DOERNER, Commissioner.

These two appeals were taken by the plaintiff, in turn, from an order which by its terms granted defendants a new trial, and from a subsequent order amending the prior order. At its inception plaintiff's action was a commonplace suit for damages claimed to have resulted from a collision between two motor vehicles. By the time the matter reached this court the issues ordinarily present in litigation of that character had virtually disappeared in an entanglement which may be aptly described as a legal Gordian knot.

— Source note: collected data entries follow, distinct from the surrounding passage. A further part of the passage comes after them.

-- ==== Sys2Proof/Tests/Slice0.lean ====
section
/-! SUPPORT. Tests: for every statement states that meet its hypotheses, the examples of the spec one step each, and operands
that no row carries. -/

open Sys2Proof Sys2Proof.Machine

namespace Sys2Proof.Tests

-- One theorem after the other: the threads of many parallel ones reserve more memory than the check allows.
set_option Elab.async false

/-! ### Small states -/

/-- Slot k holds a request of kind number `n` with these parameters and stands at the head of the order. -/
def posted (n : Nat) (ps : List Word) (k : Fin 8) (s : State) : State :=
  { s with
    req := { s.req with order := [k], starting := false, holder := none }
    mem := (s.mem.writeWord (slotAddr k + 2) (natWord n)).writeWords (slotAddr k + 8) ps }

/-- The drive state is `d`, the lock CLEAR, no restart pending. -/
def driving (d : DriveState) (s : State) : State :=
  { s with
    seq := { s.seq with drive := d, restartPending := false }
    faults := { s.faults with lock := false, windowOpen := false } }

/-- The DRIVE settings changed. -/
def configured (f : DriveSettings → DriveSettings) (s : State) : State := { s with drive := some (f s.cfg) }

/-- No source of the kind is present. -/
def absent (k : FaultKind) (s : State) : State :=
  s.setEntry k { s.faults.entry k with s1 := false, s2 := false, s3 := false }

/-- Every source of the kind is present. -/
def present (k : FaultKind) (s : State) : State :=
  s.setEntry k { s.faults.entry k with s1 := true, s2 := true, s3 := true }

/-- Both encoders are HEALTHY and undisturbed. -/
def healthy (s : State) : State :=
  { s with
    inputs := { s.inputs with lineBreak := ⟨false, false⟩ }
    meas := { s.meas with encoders := s.meas.encoders.map fun e =>
      { e with lost := false, touched := false, speedZeroNext := false } } }

/-- Slot k of the request unit. -/
def slotIs (k : Fin 8) (st : SlotState) (kind : Option RequestKind) (s : State) : State :=
  { s with req := { s.req.setSlot k { s.slot k with state := st, kind := kind } with starting := false } }

/-- Regulator x changed. -/
def regulator (x : Side) (f : Regulator → Regulator) (s : State) : State := s.setReg x (f (s.regs.get x))

/-- The exchange memory after words written from the transfer area's beginning. -/
def image (ws : List Word) (s : State) : State := s.writeWords transferAddr ws

/-- Bank i changed, the other banks FREE. -/
def onlyBank (i : Fin 4) (f : Bank → Bank) (s : State) : State :=
  { s with record := { s.record with
    banks := vset (s.record.banks.map fun b => { b with state := .free }) i (f (s.record.bank i)) } }

/-- Channel c is the only one fitted. -/
def fit (c : Channel) (s : State) : State :=
  { s with watch := { s.watch with
    settings := some { s.watch.cfg with fitted := vset (Vector.replicate 6 false) c true }, awaiting := none } }

/-- No channel is fitted. -/
def fitNone (s : State) : State := { s with watch := { s.watch with settings := none } }

/-- A frame of link x is awaited. -/
def awaiting (x : Side) (s : State) : State := s.setLink x { s.link x with awaiting := true }

/-- The levels and scales of the examples. -/
def scaled (s : State) : State :=
  configured (fun c => { c with
    pinion := .both, fullScaleA := 4000, fullScaleB := 4000, vdcFullScale := 1000, overcurrent := 3000, undervolt := 200
    low := 400, overvolt := 900 }) s

/-- A channel of the group. -/
def channelOf : Side → Channel
  | .a => 1
  | .b => 5

/-- The pinion set that leaves motor x out. -/
def otherOnly : Side → PinionSet
  | .a => .bOnly
  | .b => .aOnly

/-- A DRIVE image in range. -/
def driveWords : List Word :=
  [0, 3000, 3000, 1200, 4096, 0, 0, 20, 15000, 1000, 1500, 200, 300, 5000, 500, 20, 500, 300, 200, 0, 400, 100, 2000] ++
  [1500, 20, 500, 950, 950, 1800, 400, 150, 100, 0, 2, 1000, 1000, 50, 200, 560, 30, 2400, 450, 500, 900, 0, 100]

/-- An ENVELOPE image in range. -/
def envelopeWords : List Word := [3, 0, 1800, 1200, 3000, 1500, 1000, 15000, 1200, 800] ++ List.replicate 39 0

/-- A VIBRATION image in range. -/
def vibrationWords : List Word :=
  [1, 0, 0, 0, 0, 0, 1000] ++ List.replicate 6 800 ++ List.replicate 6 1400 ++ List.replicate 6 2000 ++
  [4, 2, 16, 900, 700, 850, 5000]

/-- A STORE image in range. -/
def storeWords : List Word := [1, 0, 0, 8, 0x9F, 5, 6, 2, 0x20, 0x75, 0x7A, 3, 0xEF, 0x40, 0x18, 5, 400, 1, 1]

/-- The store unit changed. -/
def storing (f : StoreUnit → StoreUnit) (s : State) : State := { s with store := f s.store }

/-- The store unit in service, with nothing under way, after a change. -/
def inService (f : StoreUnit → StoreUnit) (s : State) : State :=
  storing (fun u => f { u with
    state := .ready, hostOp := none, erase := .none, toOpen := none, awaiting := none, queue := [], job := .idle
    settings := some (StoreSettings.ofImage storeWords) }) s

/-- A store read of slot 3 that waits for a page of sector `sector` behind the erase of sector 2, whose time limit has passed. -/
def readWaits (sector bad : Nat) : State :=
  let s := State.reset |> inService fun u => { u with
    state := .busy, hostOp := some (.read 3 9 sector 1), erase := .running, eraseSector := some 2, eraseElapsed := 400000
    badCount := bad, sectors := [⟨.opened, some 6, blankSlots⟩, ⟨.bad, none, []⟩, ⟨.erasing, none, blankSlots⟩,
      ⟨.full, some 5, blankSlots⟩], openSector := some 0 }
  { s with req := { s.req with holder := some 3 } }

/-- Page 0 of the sector erased is being read. -/
def checking (s : State) : State := storing (fun u => { u with job := .eraseCheck, transfer := some ⟨[], 256⟩ }) s

/-- A store read of slot 3 that waits behind the storing of a record, whose first program has passed its limit. -/
def readBehind (erase : EraseState) : State :=
  State.reset |> inService fun u => { u with
    state := .busy, hostOp := some (.read 3 9 0 1), erase := erase, job := .bodyPoll, pollElapsed := 5000
    sectors := [⟨.full, some 5, blankSlots⟩, ⟨.opened, some 6, blankSlots⟩], openSector := some 1, nextSlot := 1
    queue := [⟨7, [], 0⟩] }

/-- The store unit in the scan of a group whose request is in slot 3. -/
def inScan (f : StoreUnit → StoreUnit) (s : State) : State :=
  inService (fun u => f { u with state := .scanning, awaiting := u.settings.map fun c => (c, 3), settings := none }) s

/-- Encoder A in use, with marker count, reference and position state of the shell; 100000 counts are one turn. -/
def shellAt (p : DWord) (reference valid : Bool) : State :=
  { State.reset with meas := { State.reset.meas with shell := { State.reset.meas.shell with
    inUse := some .a, p := p, reference := reference, valid := valid, onceValid := true, position := 40000, sector := 39 } } }

/-- The trigger program with its state. -/
def armed (c : TrigCond) (second : Option TrigCond) (st : TrigState) (s : State) : State :=
  { s with record := { s.record with program := some ⟨c, second, 7, true⟩, trigState := st } }

/-- The five groups but the one loaded last are in force, no trip kind is latched, the store is READY. -/
def others (s : State) : State :=
  { driving .unconfigured s with
    drive := some DriveSettings.standIn, gov := { s.gov with envelope := some [] }
    watch := { s.watch with settings := some s.watch.cfg }, record := { s.record with settings := some ⟨100, 512⟩ }
    store := { s.store with state := .ready, settings := some (StoreSettings.ofImage []) }
    faults := { s.faults with lock := false, entries := s.faults.entries.map fun x => { x with latched := false } } }

/-- Nothing awaits force and the transfer area is free. -/
def unawaited (s : State) : State :=
  { s with
    gov := { s.gov with awaiting := none }, watch := { s.watch with awaiting := none }
    req := { s.req with holder := none } }

/-- The kinds are latched, no other. -/
def latch (ks : List FaultKind) (s : State) : State :=
  { s with faults := { s.faults with
    entries := s.faults.entries.mapFinIdx fun i x _ => { x with latched := ks.any fun k => k.num.val = i } } }

/-! ### Worked examples of the spec, one step each -/

/-- What `f` reads in the state that command `c` answers, or none where it stops. -/
def after {α : Type} (c : Instr) (s : State) (f : State → α) : Option α :=
  match exec c s with
  | .next t => some (f t)
  | _ => none

/-- Part of a step's answer. -/
def stepped {α : Type} (s : State) (f : State → α) : Option α :=
  match step s with
  | .next t => some (f t)
  | _ => none

/-- Slot k and its result words, as the exchange memory shows them. -/
def answerAt (k : Fin 8) (t : State) : List Word :=
  [t.mem.readWord (slotAddr k), t.mem.readWord (slotAddr k + 6), t.mem.readWord (slotAddr k + 32)]

/-! #### Settings of the examples -/

/-- The DRIVE settings of the examples of chapters 1 to 4. -/
def kiln (s : State) : State :=
  configured (fun _ => DriveSettings.ofImage (driveWords.set 6 0)) s

/-- A state of the drive with the settings of the examples. -/
def kilnIn (d : DriveState) : State := State.reset |> kiln |> driving d |> healthy

/-- 1.1: the frame of converter A in the example. -/
def frame11 : SampleFrame := ⟨false, 10923, BitVec.ofInt 16 (-21846), 18432, false⟩

/-- 1.1: scaling one sample set. -/
theorem test_sampleSetFrame_scales :
    after (.sampleSetFrame .a frame11) (kilnIn .stopped |> awaiting .a) (fun t => (t.link .a).sample) =
      some ⟨1000, -2000, 675, false, false⟩ := by decide +kernel

/-- 1.1: a code at a limit marks the set saturated. -/
theorem test_sampleSetFrame_saturates :
    after (.sampleSetFrame .a { frame11 with codeC := 0x8000 }) (kilnIn .stopped |> awaiting .a)
      (fun t => ((t.link .a).sample.ic, (t.link .a).sample.saturated, (t.regs.get .a).overcurrent)) =
      some (-3000, true, true) := by decide +kernel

Plaintiff's petition was filed on November 24, 1961. Summons issued and was duly served on both defendants on November 25, 1961, and the sheriff's return was filed the next day. Neither of the defendants appeared or filed a responsive pleading within the time prescribed by Civil Rule 55.27, V.A.M.R. On January 10, 1962, the plaintiff's case was presented to the court, sitting without a jury, and a judgment was rendered in favor of plaintiff and against both defendants for $9,000, and costs. Thereafter, on January 24, 1962, defendants filed a joint motion titled, 'Joint Motion of Defendant Lawrence DeClue and Defendant Texflame Gas Corporation to set Aside the Verdict and Judgment Entered Thereon and to Grant Each Defendant a New Trial.' Therein they moved the court to set aside the default judgment and grant them a new trial for the reasons that: the judgment was contrary to law; the judgment was against the weight of the evidence; the verdict was excessive; that there had been no lack of diligence on their part in permitting the default judgment to be rendered and that their failure to answer and defend the suit had not resulted from any negligence on their part, in that the summons and copies of the petition were delivered by them on or about November 28, 1961, to Byron Upchurch, the insurance agent of the Phoenix Insurance Company of Hartford, their insurance carrier; that on the same day Upchurch mailed the papers in Farmington to the St. Louis office of the insurance company, which failed to receive them; that defendants did not know why the letter bearing the copies of the petition and the summons was not received by the insurance company but felt that there was some mistake on the part of the United States Postal Service; that had there been no mistake each of the defendants would have answered within the prescribed time; and that each of the defendants had a valid defense to plaintiff's claim, in that they denied every allegation contained in plaintiff's petition and alleged that if plaintiff was injured it was due to the negligence of plaintiff's husband, Walter J. Farrell, the driver of the automobile in which plaintiff was riding, in certain specified respects, which they set forth. Defendants' motion was not verified, and no affidavits were filed to support it.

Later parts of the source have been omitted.